▶ _EXERCISE_
Take the data below and copy exactly the lines starting at the one with "def execCall (o" and finishing at the one with "else enterCall s", both included.

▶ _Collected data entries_
⟨
-- ==== Sys2Proof/Machine/Stack.lean ====
section
/-! DEFINITION. CALL, CALLX and RET: the moving window of the register stack and its spill area (spec 05 R115 to R124). -/
namespace Sys2Proof.Machine

/-- The area of a group (R116), and the address of logical word i of lane l. -/
def State.spillArea (s : State) (ctx core slot : Nat) : Nat :=
  (s.ctx ctx).regs.srbase + 32 * (s.ctx ctx).regs.srw * (512 * core + slot)
def spillAddr (area l i : Nat) : Nat := area + 32 * i + 4 * l

/-- Words to move for lanes: (lane, logical word). -/
abbrev Words := List (Nat × Nat)
/-- A failed access of the PSE: the lane, the address, the cause and whether the host serves it. -/
structure PseFail where
  lane : Nat
  va : Nat
  cause : Nat
  host : Bool
  deriving DecidableEq, Repr

/-- One word of the area translated with the privilege of the PSE; class R is a class violation (R116), and a malformed entry is
reported (R211). -/
def State.pseWord (s : State) (ctx area : Nat) (write : Bool) (p : Nat × Nat) : (PseFail ⊕ (Nat × Nat)) × State :=
  let va := spillAddr area p.1 p.2
  match s.walkAndTell ctx va with
  | (.none_ hs _, s) => (.inl ⟨p.1, va, 4, hs⟩, s)
  | (.leaf e, s) =>
    match s.pteCause e va { write := write, priv := true } with
    | some c => (.inl ⟨p.1, va, c, c == 5 && pteHS e⟩, s)
    | none => if pteClass e = 3 then (.inl ⟨p.1, va, 6, false⟩, s) else (.inr (ptePa e va, pteClass e), s)
/-- Every word translated: the failures, and the physical addresses with their classes. -/
def State.pseWords (s : State) (ctx area : Nat) (write : Bool) : Words → (List PseFail × List (Nat × Nat)) × State
  | [] => (([], []), s)
  | p :: t =>
    let r := s.pseWord ctx area write p
    let q := State.pseWords r.2 ctx area write t
    match r.1 with
    | .inl f => ((f :: q.1.1, q.1.2), q.2)
    | .inr a => ((q.1.1, a :: q.1.2), q.2)
/-- The failure that decides, with the lanes that it covers: a trap gives the address of the group's area (R116, R121, R124),
and the record for the host the address that failed. -/
def pseFault (s : State) (x : Ex) (write : Bool) (f : PseFail) (fs : List PseFail) : Out :=
  accessFault s x f.cause f.host write (maskOf ((fs.filter fun g => g.cause = f.cause).map PseFail.lane))
    (toD (if f.host then f.va else s.spillArea x.gr.ctx x.core x.slot))

/-- The words written. -/
def State.pseStore (s : State) (ctx p : Nat) (g : Group) : Words → List (Nat × Nat) → State
  | (l, i) :: t, (pa, cls) :: r =>
    let (d, m) := placeBytes (pa % 64) (leBytes 4 (mgetD (g.lane l).regs i 0).toNat)
    State.pseStore (s.agentStore ctx (lineAddr pa) cls d m 0 p) ctx p g t r
  | _, _ => s
/-- The words read back. -/
def State.pseLoad (s : State) (ctx : Nat) (g : Group) : Words → List (Nat × Nat) → Group × State
  | (l, i) :: t, (pa, _) :: r =>
    let q := s.agentLine ctx (lineAddr pa)
    let w : Word := q.1.1.extractLsb' (8 * (pa % 64)) 32
    State.pseLoad q.2 ctx (g.modLane l fun ln => { ln with regs := mput 0 ln.regs i w }) t r
  | _, _ => (g, s)

/-- The logical words of a range. -/
def wordRange (l lo hi : Nat) : Words := (List.range (hi - lo)).map fun i => (l, lo + i)

/-- The window of one lane after a call of k (R121). -/
def Lane.called (ln : Lane) (k : Nat) (lo : Nat) (ret : DWord) : Lane :=
  let ln := { ln with stk := lo, wb := ln.wb + k, regs := mkeep ln.regs fun i _ => decide (lo ≤ i) }
  (ln.setVs (32 - k) (List.replicate (k - 1) 0)).setV 31 ((loOf ret &&& 0xFFFFFFFC) + toW (k / 8))
/-- The resident range that a call of k needs: max(%stk, wb + k + 32 − S). -/
def Lane.needs (ln : Lane) (k S : Nat) : Nat := max ln.stk (ln.wb + k + 32 - S)

/-- The effect of CALL and CALLX once every lane has its target (R121). -/
def enterCall (s : State) (x : Ex) (a : Mask) (k : Nat) (t : List (Nat × DWord)) : Out :=
  let ret := Pc.plus x.sp.pc 4
  let far := t.filter fun p => hiOf p.2 != hiOf (Pc.addr ret)
  match s.blockOf x.gr, far with
  | none, _ => hold s
  | some _, p :: _ => trapAt s x 5 (maskOf (far.map Prod.fst)) (loOf p.2) (hiOf p.2)
  | some b, [] =>
    let lo := fun l => (x.gr.lane l).needs k b.stack
    let deep := (lanesOf a).filter fun l => decide (lo l > b.limit)
    if deep ≠ [] then trapAt s x 8 (maskOf deep) (toW ((lanesOf a).foldl (fun m l => max m (lo l)) 0)) (toW b.limit)
    else
      let ws := (lanesOf a).flatMap fun l => wordRange l (x.gr.lane l).stk (lo l)
      let ctx := x.gr.ctx
      match s.pseWords ctx (s.spillArea ctx x.core x.slot) true ws with
      | ((f :: fs, _), s) => pseFault s x true f (f :: fs)
      | (([], pas), s) =>
        let s := (s.pseStore ctx (s.pts x.core ctx) x.gr ws pas).bump x.core .spillw ws.length
        let g := x.gr.modLanes a fun l ln => ln.called k (lo l) (Pc.addr ret)
        .next (s.divide x g (x.targets a t 4))

def execCall (o : CallO) (s : State) : Out :=
  onSplit s fun x =>
    let a := x.active o.g
    if a = 0 then .next (s.done x 4 id)
    else if x.gr.pending a then hold s
    else enterCall s x a (8 * o.k.toNat) ((lanesOf a).map fun l => (l, Pc.addr (Pc.disp x.sp.pc o.d)))
def execCallx (o : CallxO) (s : State) : Out :=
  onSplit s fun x =>
    let a := x.active o.g
    if a = 0 then .next (s.done x 4 id)
    else if x.gr.pending a then hold s
    else
      let t := (lanesOf a).map fun l => (l, (x.gr.lane l).vPair o.a.toNat)
      match targetFault s x (firstWord (.callx o)) t with
      | some r => r
      | none => enterCall s x a (8 * o.k.toNat) t

/-- The cause that a lane raises at RET (R124). -/
def Lane.retCause (ln : Lane) : Nat :=
  let k := (ln.v 31).extractLsb' 0 2
  if k = 0 then 7 else if ln.wb < 8 * k.toNat then 8 else 0
/-- The new window base of a lane at RET. -/
def Lane.retWb (ln : Lane) : Nat := ln.wb - 8 * ((ln.v 31).extractLsb' 0 2).toNat
/-- RET (R124): the words above the returned window are dead and leave the resident range. -/
def Lane.returned (ln : Lane) (wb : Nat) : Lane :=
  { ln with wb := wb, stk := min ln.stk wb, regs := mkeep ln.regs fun i _ => decide (i < wb + 32) }
def execRet (o : G0) (s : State) : Out :=
  onSplit s fun x =>
    let a := x.active o.g
    if a = 0 then .next (s.done x 4 id)
    else if x.gr.pending a then hold s
    else
      let bad := (lanesOf a).filter fun l => (x.gr.lane l).retCause != 0
      match bad with
      | l :: _ =>
        let c := (x.gr.lane l).retCause
        let m := maskOf (bad.filter fun i => (x.gr.lane i).retCause == c)
        let lim := match s.blockOf x.gr with | some b => b.limit | none => 0
        if c = 7 then trapAt s x 7 m ((x.gr.lane l).v 31) 0 else trapAt s x 8 m 0 (toW lim)
      | [] =>
        let ctx := x.gr.ctx
        let ws := (lanesOf a).flatMap fun l => wordRange l (x.gr.lane l).retWb (x.gr.lane l).stk
        match s.pseWords ctx (s.spillArea ctx x.core x.slot) false ws with
        | ((f :: fs, _), s) => pseFault s x false f (f :: fs)
        | (([], pas), s) =>
          let t := (lanesOf a).map fun l =>
            (l, pairOf ((x.gr.lane l).v 31 &&& 0xFFFFFFFC) (hiOf (Pc.addr x.sp.pc)))
          let q := s.pseLoad ctx (x.gr.modLanes a fun l ln => ln.returned (x.gr.lane l).retWb) ws pas
          .next ((q.2.bump x.core .fillw ws.length).divide x q.1 (x.targets a t 4))

end Sys2Proof.Machine
end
⟩
▶ _FINAL ANSWER_
def execCall (o : CallO) (s : State) : Out :=
  onSplit s fun x =>
    let a := x.active o.g
    if a = 0 then .next (s.done x 4 id)
    else if x.gr.pending a then hold s
    else enterCall s x a (8 * o.k.toNat) ((lanesOf a).map fun l => (l, Pc.addr (Pc.disp x.sp.pc o.d)))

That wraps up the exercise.